▶ [What is expected] Your task is to reproduce exactly the lines that run from the beginning of the data through the line where "def atWord (pc" appears.

╭─ Source information

-- ==== Sys2Proof/Tests/Slice0.lean ====
section
/-! SUPPORT. The model's own tests: the checks of WellFormed, words and steps with the results that
spec/95_test_vectors.md gives, and for each statement with hypotheses a state that meets them. -/

namespace Sys2Proof.Tests
open Sys2Proof Sys2Proof.Machine

/-- A state after reset with a word at the given PC. -/
def atWord (pc op : Word) : State :=
  { State.reset with pc := pc, mem := Memory.writeBytes Config.standard [] pc.toNat (bytesOfWord op) }

/-- Reset with two registers set. -/
def withV (x y : Nibble) (a b : Byte) (s : State) : State := writeV x a (writeV y b s)

/-- A full stack under the default binding. -/
def fullStack : List Word := List.replicate 16 0x200#16

/-- The next state of an outcome. -/
def nextOf : Host.Outcome State Fault Refusal → Option State
  | .next s => some s
  | _ => none

/-- A small legal configuration of the largest memory, with no font and a tick period. -/
def bigCfg : Config := { Config.standard with memSize := 65536, fontTable := [], tickPeriod := 10 }

/-! ### The checks of a configuration (R4) -/

theorem test_standard_legal : Config.standard.Legal := by decide
theorem test_bigCfg_legal : bigCfg.Legal := by decide
theorem test_refuses_equal_subselectors : ¬ ({ Config.standard with clsSub := 4#4 }).Legal := by decide
theorem test_refuses_zero_setiFam : ¬ ({ Config.standard with setiFam := 0#4 }).Legal := by decide
theorem test_refuses_zero_callFam : ¬ ({ Config.standard with callFam := 0#4 }).Legal := by decide
theorem test_refuses_equal_families : ¬ ({ Config.standard with setiFam := 2#4 }).Legal := by decide
theorem test_refuses_font_in_program : ¬ ({ Config.standard with fontBase := 0x1B1#16 }).Legal := by decide
theorem test_refuses_small_memory : ¬ ({ Config.standard with memSize := 513 }).Legal := by decide
theorem test_refuses_two_byte_memory :
    ¬ ({ Config.standard with memSize := 2, fontTable := [], progBase := 0#16 }).Legal := by decide
theorem test_refuses_large_memory : ¬ ({ Config.standard with memSize := 65537 }).Legal := by decide
theorem test_refuses_no_stack : ¬ ({ Config.standard with stackCap := 0 }).Legal := by decide
theorem test_tick_refuses_illegal :
    tick { Config.standard with stackCap := 0 } State.reset = .refused .illegalConfig := by rfl

/-! ### Decoding (section 2.1 of the vectors; words written bit by bit from R47) -/

theorem test_decode_cls : decode Config.standard (0b0000#4 ++ 0b00001110#8 ++ 0b0000#4) = .instr .cls := by decide
theorem test_decode_cls_ignores_fields :
    decode Config.standard 0b0000111111110000#16 = .instr .cls := by decide
theorem test_decode_add : decode Config.standard 0b0000000100100100#16 = .instr (.add 1#4 2#4) := by decide
theorem test_decode_ldI : decode Config.standard 0b1010111111111111#16 = .instr (.ldI 0xFFF#12) := by decide
theorem test_decode_call : decode Config.standard 0b0010001100000000#16 = .instr (.call 0x300#12) := by decide
theorem test_decode_chip8_return_invalid :
    decode Config.standard 0b0000000011101110#16 = .invalid 0x00EE#16 := by decide
theorem test_decode_chip8_add_invalid :
    decode Config.standard 0b1000000100100100#16 = .invalid 0x8124#16 := by decide
theorem test_decode_rebound_add :
    decode { Config.standard with addSub := 5#4 } 0x0125#16 = .instr (.add 1#4 2#4) := by decide
theorem test_decodeTableWord_call : decodeTableWord 16 0x2300 = some (.call 0x300#12) := by decide
theorem test_decodeTableWord_invalid : decodeTableWord 16 0xFFFF = none := by decide
theorem test_decodeBytes_high_first :
    decodeBytes Config.standard [0xA2#8, 0x34#8, 0x00#8] = .ok (.ldI 0x234#12, [0x00#8]) := by decide

/-! ### Steps (sections 1 and 2 of the vectors) -/

/-- E5: 0xFF + 0x01 wraps to 0x00 with carry 1. -/
theorem test_add_wraps :
    (nextOf (step (withV 1#4 2#4 0xFF#8 0x01#8 (atWord 0x200#16 0x0124#16)))).map
      (fun s => (readV 1#4 s, readV 2#4 s, s.carry, s.pc)) = some (0x00#8, 0x01#8, 0x01#8, 0x202#16) := by decide

/-- VF holds the sum, not the carry (2.3). -/
theorem test_add_vf_holds_sum :
    (nextOf (step (withV 15#4 1#4 0xFF#8 0x02#8 (atWord 0x200#16 0x0F14#16)))).map
      (fun s => (readV 15#4 s, s.carry)) = some (0x01#8, 0x01#8) := by decide

/-- 0x7F + 0x80 is 255, not over it; an old carry is cleared (2.3). -/
theorem test_add_no_carry_at_255 :
    (nextOf (exec (.add 1#4 2#4) (writeC 1#8 (withV 1#4 2#4 0x7F#8 0x80#8 State.reset)))).map
      (fun s => (readV 1#4 s, s.carry)) = some (0xFF#8, 0x00#8) := by decide

/-- 0x00E0 at PC 0x300 (2.4). -/
theorem test_cls_emits_and_advances :
    (nextOf (step (writeC 1#8 (atWord 0x300#16 0x00E0#16)))).map (fun s => (s.trace, s.pc, s.carry)) =
      some ([.clearScreen], 0x302#16, 0x01#8) := by decide

/-- 0xA123 clears an upper nibble a test launch set (2.5). -/
theorem test_ldI_clears_upper_nibble :
    (nextOf (step { atWord 0x200#16 0xA123#16 with index := 0xF000#16 })).map (fun s => (s.index, s.pc)) =
      some (0x0123#16, 0x202#16) := by decide

/-- E7. -/
theorem test_call_pushes_own_address :
    (nextOf (step (atWord 0x200#16 0x2300#16))).map (fun s => (s.pc, s.stack, s.status)) =
      some (0x300#16, [0x200#16], .running) := by decide

/-- 2.6: the seventeenth push overflows. -/
theorem test_call_overflow :
    (nextOf (step { atWord 0x200#16 0x2200#16 with stack := fullStack })).map
      (fun s => (s.pc, s.stack == fullStack, s.status)) =
      some (0x200#16, true, .halted .stackOverflow) := by decide

/-- 2.2: an odd PC fetches its two bytes; 0x1234 is invalid. -/
theorem test_odd_fetch_invalid :
    (nextOf (step (atWord 0x201#16 0x1234#16))).map (fun s => (s.pc, s.status)) =
      some (0x201#16, .halted (.invalidOpcode 0x1234#16)) := by decide

/-- 2.2: 0xFFE is the last fetchable address, 0xFFF is not. -/
theorem test_fetch_bound :
    (nextOf (step { State.reset with pc := 0xFFE#16 })).map State.status = some .running ∧
    (nextOf (step { State.reset with pc := 0xFFF#16 })).map State.status =
      some (.halted (.fetchOutOfRange 0x0FFF#16)) := by decide

/-- 2.7: the faulting tick's decrement stays. -/
theorem test_faulting_tick_decrements :
    (nextOf (step { atWord 0x200#16 0xFFFF#16 with dt := 5#8 })).map State.dt = some 4#8 := by decide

╰─

▶ [Result]
-- ==== Sys2Proof/Tests/Slice0.lean ====
section
/-! SUPPORT. The model's own tests: the checks of WellFormed, words and steps with the results that
spec/95_test_vectors.md gives, and for each statement with hypotheses a state that meets them. -/

namespace Sys2Proof.Tests
open Sys2Proof Sys2Proof.Machine

/-- A state after reset with a word at the given PC. -/
def atWord (pc op : Word) : State :=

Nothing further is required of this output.